◆ AIM OF THE EXERCISE ◆
Word for word, restate the lines of the data from the first through the one containing "DEFINITION. The statements", and nothing else.

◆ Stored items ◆
-- ==== Sys2Proof/Certificates/Slice0/Obligations.lean ====
section
/-! DEFINITION. The statements about the KC540 for the provers. The vocabulary (PortReady, AnsweredAlone, KeepsAllBut,
the invariants, Evaluated) is that of Sys2Proof/Safety.lean. In every frame, permit outputs and warnings are left out: they are
levels that follow the other parts (R109, R145), stated on their own. -/

open Sys2Proof Sys2Proof.Machine

/-! ## The machine -/

/-- A step takes the command at the front of the queue and runs `exec` on the state with the rest of it; on an empty
queue a millisecond passes (the model's queue and tick: entries 1 and 2). -/
def Obligations.StepTakesTheFrontCommand : Prop :=
  (∀ (s : State) (c : Instr) (rest : List Instr), s.pending = c :: rest → step s = exec c (s.withPending rest)) ∧
    ∀ s : State, s.pending = [] → step s = .next (tick s)

/-- No command stops the part, in any state: one whose event cannot occur in the state it meets is answered too (the
model's choice: entry 7). None, POR included, touches the queue of the commands that wait (the queue is the model's own:
entries 1 and 11). -/
def Obligations.EveryCommandAnswersANextState : Prop :=
  ∀ (i : Instr) (s : State), ∃ t, exec i s = .next t ∧ t.pending = s.pending

/-- A step on an empty queue is a millisecond (the model's tick: entry 2): every running timer counts down by one and the
level of STORE_WP is free (entry 4); the speed window, the rest timer and the stall window do not run while XRST is
asserted (R39, R43, R146), the others do (R46, R106, R164, R171). Then the expiry row of every timer that has run out is
taken, each once, in some order (entry 3); with none the millisecond does nothing else. -/
def Obligations.AMillisecondRunsTheTimers : Prop :=
  ∀ s : State, s.pending = [] → ∃ (m t : State) (order : List Instr), step s = .next t ∧ runs order m = .next t ∧
    m.msu = (if s.lines.xrst then s.msu else
      { s.msu with windowTimer := s.msu.windowTimer - 1, restTimer := s.msu.restTimer.map fun n => n - 1 }) ∧
    m.fsv = (if s.lines.xrst then s.fsv else { s.fsv with stallTimer := s.fsv.stallTimer - 1 }) ∧
    m.phc = { s.phc with op := s.phc.op.map fun o => { o with timer := o.timer - 1 } } ∧
    m.gst = { s.gst with commit := s.gst.commit.map fun n => n - 1 } ∧
    (∀ d n, (s.grant d).state = .active n → m.grant d = { s.grant d with state := .active (n - 1) }) ∧
    (∀ d, (s.grant d).isActive = false → m.grant d = s.grant d) ∧
    (∀ p f, (s.port p).frame = .shifting f →
      m.port p = { s.port p with frame := .shifting { f with timer := f.timer - 1 } }) ∧
    (∀ p, (s.port p).inFrame = false → m.port p = s.port p) ∧
    m.lines = { s.lines with storeWp := m.lines.storeWp } ∧ m.gru.permits = s.gru.permits ∧
    KeepsAllBut [.msu, .faults, .stall, .phc, .gst, .grants, .pif, .lines] s m ∧
    order.Nodup ∧ ∀ i, i ∈ order ↔
      (s.lines.xrst = false ∧
        ((i = .windowExpiry ∧ s.msu.windowTimer ≤ 1) ∨ (i = .restTimerExpiry ∧ ∃ n ≤ 1, s.msu.restTimer = some n) ∨
          (i = .stallWindowExpiry ∧ s.fsv.stallTimer ≤ 1))) ∨
      (i = .opTimerExpiry ∧ ∃ o, s.phc.op = some o ∧ o.timer ≤ 1) ∨
      (∃ d, ∃ life ≤ 1, i = .grantExpired d ∧ (s.grant d).state = .active life) ∨
      (i = .commitCompletion ∧ ∃ n ≤ 1, s.gst.commit = some n) ∨
      ∃ p f, i = .selectTimeout p ∧ (s.port p).frame = .shifting f ∧ f.timer ≤ 1

/-- The machine right after POR, with the store as entry 8 says and the lines as entry 9 says, so that every select is high
and every frame idle (the model's choice): counters, channels and speed at 0 (R31, R35, R39),
PARKED with nothing in flight (R46), no table and quality NONE (R3, R25), no valid zone and no session (R114, R126),
the zeroed envelope (R74), every record UNACKED with the permits low (R94, R112), the fault table of R146, an empty
FIFO (R159), the default settings (R166) and RESTART pending on every port (R172, R177). -/
def Obligations.ResetLeavesTheStartUpState : Prop :=
  let s := State.reset
  (s.msu.rope = 0 ∧ s.msu.stroke = 0 ∧ s.msu.angle = 0 ∧ s.msu.speed = 0 ∧ s.msu.rest = false ∧
    s.msu.windowTimer = 100 ∧ s.msu.restTimer = some 200 ∧ ∀ c, s.msu.channels.get c = ⟨0, 0, 0, 0, false⟩) ∧
  s.phc = ⟨.parked, none, none, false, false⟩ ∧
  (s.gst.active = none ∧ s.gst.storeCorrupt = true ∧ s.gst.storeEnable = false ∧ s.gst.commit = none ∧
    s.gst.settings = Settings.default) ∧
  (s.stk.joints = [] ∧ s.stk.quality = .none ∧ s.stk.depth = 0 ∧ s.stk.aF = 0 ∧ s.stk.aR = 0) ∧
  ((∀ i : Fin 8, s.znt.zones[i] = ⟨false, 0, 0, 65535, 65535, 65535, 65535, 0⟩) ∧ s.znt.sessionOpen = false ∧
    s.znt.pile = 0) ∧
  (s.env.grant = Ceilings.zero ∧ s.env.computed = Ceilings.zero ∧ s.env.lMin = 0 ∧ s.env.lCeil = 0 ∧ s.env.dr = 100 ∧
    s.env.measured = ⟨0, 0, 0, 0⟩ ∧ s.env.wot = 0 ∧ s.env.k = 0 ∧ s.env.supplyShort = false ∧
    s.env.budgetSpent = false) ∧
  ((∀ d, s.grant d = ⟨.unacked, 0, 0, 0, false, false, false, false⟩) ∧ s.gru.permits = Permits.low) ∧
  ((∀ src, s.entry src = ⟨false, false, src.defaultMode, src.defaultAction, none, none, none⟩) ∧
    s.fsv.groupMode = .isolate ∧ s.fsv.warnings = ⟨false, true, false, false, false⟩) ∧
  (s.brc.fifo = [] ∧ s.brc.seqCounter = 0 ∧ s.brc.gap.pending = false) ∧
  (∀ p, s.port p = ⟨⟨.restart, 1, 0, false⟩, true, false, 0, .idle, none⟩) ∧ s.pending = []

/-- The invariants hold right after reset. -/
def Obligations.InvariantsHoldAtReset : Prop :=
  ParkedInv .reset ∧ LatchInv .reset ∧ GrantInv .reset ∧ PermitInv .reset ∧ EstopFixed .reset ∧ RecordInv .reset ∧
    TableInv .reset ∧ EnvelopeInv .reset ∧ ZoneInv .reset ∧ DepthInv .reset ∧ Conserved .reset ∧ Distributed .reset ∧
    WarningsInv .reset ∧ SettingsInv .reset

/-! ## Requests of every port -/

/-- NOP is answered OK with the port number on every port and in every state, and changes nothing beyond its port's
answer and LINK; ACK_RESET on the cab port clears RST, answered OK with X = 1, or 0 where RST was clear, and is
refused BAD_ARG with A or B other than 0 (R175). Like every cab frame that is neither READ nor NOP it clears the two
latches (R52, R162). -/
def Obligations.NopAndCabAcknowledgement : Prop :=
  (∀ (p : Port) (a b : Word) (s : State), PortReady p s → ∃ t, exec (.nop p a b) s = .next t ∧
    AnsweredAlone p (answer .ok p.number 0) s t ∧ KeepsAllBut [.pif] s t ∧
    (Settled s → t.gru = s.gru ∧ t.fsv = s.fsv)) ∧
  ∀ (a b : Word) (s : State), PortReady .cab s → ∃ t, exec (.ackReset .cab a b) s = .next t ∧
    LatchesCleared s t ∧ KeepsAllBut [.pif, .phc, .gst] s t ∧
    if a = 0 ∧ b = 0 then
      t.pif = s.pif.withPort .cab
        { (s.port .cab).ended (answer .ok (if (s.port .cab).rst then 1 else 0) 0) with rst := false }
    else ∃ x y, AnsweredAlone .cab ⟨.badArg, x, y, false⟩ s t

/-- ACK_RESET on a drive port: UNACKED goes to NEUTRAL_WAIT with cause ACK_RESET and RST is cleared; in NEUTRAL_WAIT
and ACTIVE nothing changes, the life not renewed; with A or B other than 0 it is refused BAD_ARG and changes nothing,
in every state (R97). -/
def Obligations.DriveAcknowledgement : Prop :=
  ∀ (d : Drive) (a b : Word) (s : State), PortReady d.port s → ∃ t, exec (.ackReset d.port a b) s = .next t ∧
    KeepsAllBut [.pif, .grants] s t ∧ OtherGrantsKept d s t ∧
    if a ≠ 0 ∨ b ≠ 0 then
      t.grant d = s.grant d ∧ ∃ x y, AnsweredAlone d.port ⟨.badArg, x, y, false⟩ s t
    else match (s.grant d).state with
      | .unacked => t.grant d = { s.grant d with state := .neutralWait .ackReset } ∧
          t.pif = s.pif.withPort d.port { (s.port d.port).ended (answer .ok 1 0) with rst := false }
      | .neutralWait _ | .active _ => t.grant d = s.grant d ∧ AnsweredAlone d.port (answer .ok 0 0) s t

/-- READ changes nothing it reads. A number of no item is refused BAD_ARG, a cab item on a drive port WRONG_PORT, an
item without an index BAD_ARG unless B is 0 (R176); every other READ answers the value R183 gives the item, with an
index out of range refused BAD_ARG and a field of an absent active geometry NO_GEOMETRY (R168); the valid frame has
cleared its own port's LINK before it (R170). The index of a grant item is its drive's port number (entry 22),
settings 64 and 80 are none (entry 23), the direction of a demand or a grant of 0 is open (entry 13), and X and Y of
BAD_ARG for an index and of NO_GEOMETRY are not stated (entry 12). A value below 0 is carried as its low 16 bits,
two's complement, also where no rule says so: items 18, 20, 128, 129, 130 (entry 38). -/
def Obligations.ReadAnswersItsItem : Prop :=
  ∀ (p : Port) (a b : Word) (s : State), PortReady p s → ∃ t x, exec (.read p a b) s = .next t ∧
    AnsweredAlone p x s t ∧ KeepsAllBut [.pif] s t ∧
    (a.toNat ∉ plainItems → a.toNat ∉ indexedItems → x = answer .badArg a.toNat 0) ∧
    (a.toNat ∈ [83, 128, 129, 130] → p ≠ .cab → x = answer .wrongPort a.toNat p.number) ∧
    (a.toNat ∈ plainItems → b ≠ 0 → x = answer .badArg a.toNat 0) ∧
    (b = 0 → ∀ item v w, (item, v, w) ∈ plainReads s → a.toNat = item → x = answer .ok v w) ∧
    (∀ item value, (item, value) ∈ indexedReads (s.frameEnded p) b.toNat → a.toNat = item →
      (a.toNat ∈ [83, 128, 129] → p = .cab) →
      match value with
      | some (v, w) => x = answer .ok v w
      | none => x.code = .badArg) ∧
    (a = 65 ∨ a = 66 → match driveOfNumber b.toNat with
      | none => x.code = .badArg
      | some d =>
        let v := if a = 65 then (s.grant d).lastDemand else (s.grant d).granted
        ∃ direction, x = answer .ok |v| direction ∧ (v ≠ 0 → direction = if v < 0 then 1 else 0)) ∧
    (a = 130 → p = .cab → match GeomItem.ofNumber b.toNat, s.gst.active with
      | none, _ => x.code = .badArg
      | some _, none => x.code = .noGeometry
      | some i, some g => x = answer .ok (g.get i) 0)

/-- DEMAND outside ACTIVE: RESTARTED in UNACKED (R96); in NEUTRAL_WAIT the checks of R98 in order, and with all of
them passed the record moves to ACTIVE with a grant of 0, its permit rising if R109 allows. X of a zero demand held
off is the cause before it or DROP, which the spec leaves open (entry 14). -/
def Obligations.DemandOutsideActive : Prop :=
  ∀ (d : Drive) (a b : Word) (s : State), PortReady d.port s → (s.grant d).isActive = false →
    ∃ t, exec (.demand d.port a b) s = .next t ∧ KeepsAllBut [.pif, .grants] s t ∧ OtherGrantsKept d s t ∧
    match (s.grant d).state with
    | .active _ => False
    | .unacked => t.grant d = s.grant d ∧ AnsweredAlone d.port (answer .restarted 0 0) s t
    | .neutralWait cause =>
      if b ≠ 0 ∧ b ≠ 1 then t.grant d = s.grant d ∧ AnsweredAlone d.port (answer .badArg 0 0) s t
      else if a ≠ 0 then
        t.grant d = { s.grant d with lastDemand := if b = 0 then (a.toNat : Int) else -(a.toNat : Int) } ∧
          AnsweredAlone d.port (answer .neutralRequired cause.code 0) s t
      else if (s.grant d).hold then
        t.grant d = { s.grant d with lastDemand := 0, state := .neutralWait .drop } ∧
          ∃ x : Int, (x = cause.code ∨ x = 4) ∧ AnsweredAlone d.port (answer .neutralRequired x 1) s t
      else ∃ c y, (d, b, c, y) ∈ demandTable s.env ∧
        t.grant d = ⟨.active (s.gst.settings.life d), 0, 0, y, false, false, false, false⟩ ∧
        AnsweredAlone d.port (rewritableAnswer .ok 0 y) s t ∧
        (t.gru.permits.of d = true ↔ s.phc.phase ≠ .parked ∧ s.fsv.dropReach.has d = false)

/-- DEMAND in ACTIVE is granted the less of its magnitude and the ceiling of R95, keeps the direction, sets BLOCKED
and CLAMPED as R100 gives, renews the life, and is answered with the magnitude granted (R100, R101); with B neither 0
nor 1 it is refused BAD_ARG and nothing changes. The ceilings' range is an invariant (GrantInv). -/
def Obligations.DemandInActive : Prop :=
  ∀ (d : Drive) (a b : Word) (s : State) (life : Nat), PortReady d.port s → s.env.grant.InRange →
    (s.grant d).state = .active life → ∃ t, exec (.demand d.port a b) s = .next t ∧
    KeepsAllBut [.pif, .grants] s t ∧ OtherGrantsKept d s t ∧
    (b ≠ 0 → b ≠ 1 → t.grant d = s.grant d ∧ AnsweredAlone d.port (answer .badArg 0 0) s t) ∧
    ∀ c y, (d, b, c, y) ∈ demandTable s.env →
      t.grant d = {
        state := .active (s.gst.settings.life d)
        lastDemand := if b = 0 then (a.toNat : Int) else -(a.toNat : Int)
        granted := if b = 0 then min (a.toNat : Int) c else -min (a.toNat : Int) c
        reportedCeiling := y
        clamped := decide (c < a.toNat ∧ 0 < c)
        blocked := decide (0 < a.toNat ∧ c = 0)
        reduced := false
        hold := (s.grant d).hold } ∧
      AnsweredAlone d.port
        (rewritableAnswer (if 0 < a.toNat ∧ c = 0 then .blocked else if c < a.toNat then .clamped else .ok)
          (min (a.toNat : Int) c) y) s t

/-- The PIF's checks, in order: a CMD of no command is refused BAD_CMD, a cab command on a drive port or a DEMAND on
the cab port WRONG_PORT, a cab command on a port that has not acknowledged the last reset RESTARTED; none has any
effect but its answer and, on the cab port, the clearing of the two latches (R52, R162, R174). -/
def Obligations.RequestsRefusedByThePort : Prop :=
  (∀ (p : Port) (cmd : Byte) (a b : Word) (s : State), PortReady p s → cmd ∉ Cmd.all.map Cmd.code →
    ∃ t, exec (.badCmd p cmd a b) s = .next t ∧ AnsweredAlone p (answer .badCmd cmd.toNat 0) s t ∧
      KeepsAllBut [.pif, .phc, .gst] s t ∧
      if p = .cab then LatchesCleared s t else t.phc = s.phc ∧ t.gst = s.gst) ∧
  ∀ (c : Cmd) (p : Port) (a b : Word) (e : BitVec 160) (s : State), PortReady p s →
    (p ≠ .cab → c ∉ [.nop, .read, .ackReset, .demand] →
      ∃ t, exec (requestRow c p a b e) s = .next t ∧
        AnsweredAlone p (answer .wrongPort c.code.toNat p.number) s t ∧ KeepsAllBut [.pif] s t) ∧
    (p = .cab → c = .demand →
      ∃ t, exec (requestRow c .cab a b e) s = .next t ∧
        CabAnsweredOnly (answer .wrongPort c.code.toNat Port.cab.number) s t) ∧
    (p = .cab → c ∉ [.nop, .read, .ackReset, .demand] → (s.port .cab).rst = true →
      ∃ t, exec (requestRow c .cab a b e) s = .next t ∧ AnsweredAlone .cab (answer .restarted 0 0) s t ∧
        KeepsAllBut [.pif, .phc, .gst] s t ∧ OnlyLatches s t ∧
        (c ∉ [.recordRead, .releaseEnable] → t.phc.releaseLatch = false) ∧
        (c ≠ .storeEnable → t.gst.storeEnable = false))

◆ ANSWER BOX ◆
-- ==== Sys2Proof/Certificates/Slice0/Obligations.lean ====
section
/-! DEFINITION. The statements about the KC540 for the provers. The vocabulary (PortReady, AnsweredAlone, KeepsAllBut,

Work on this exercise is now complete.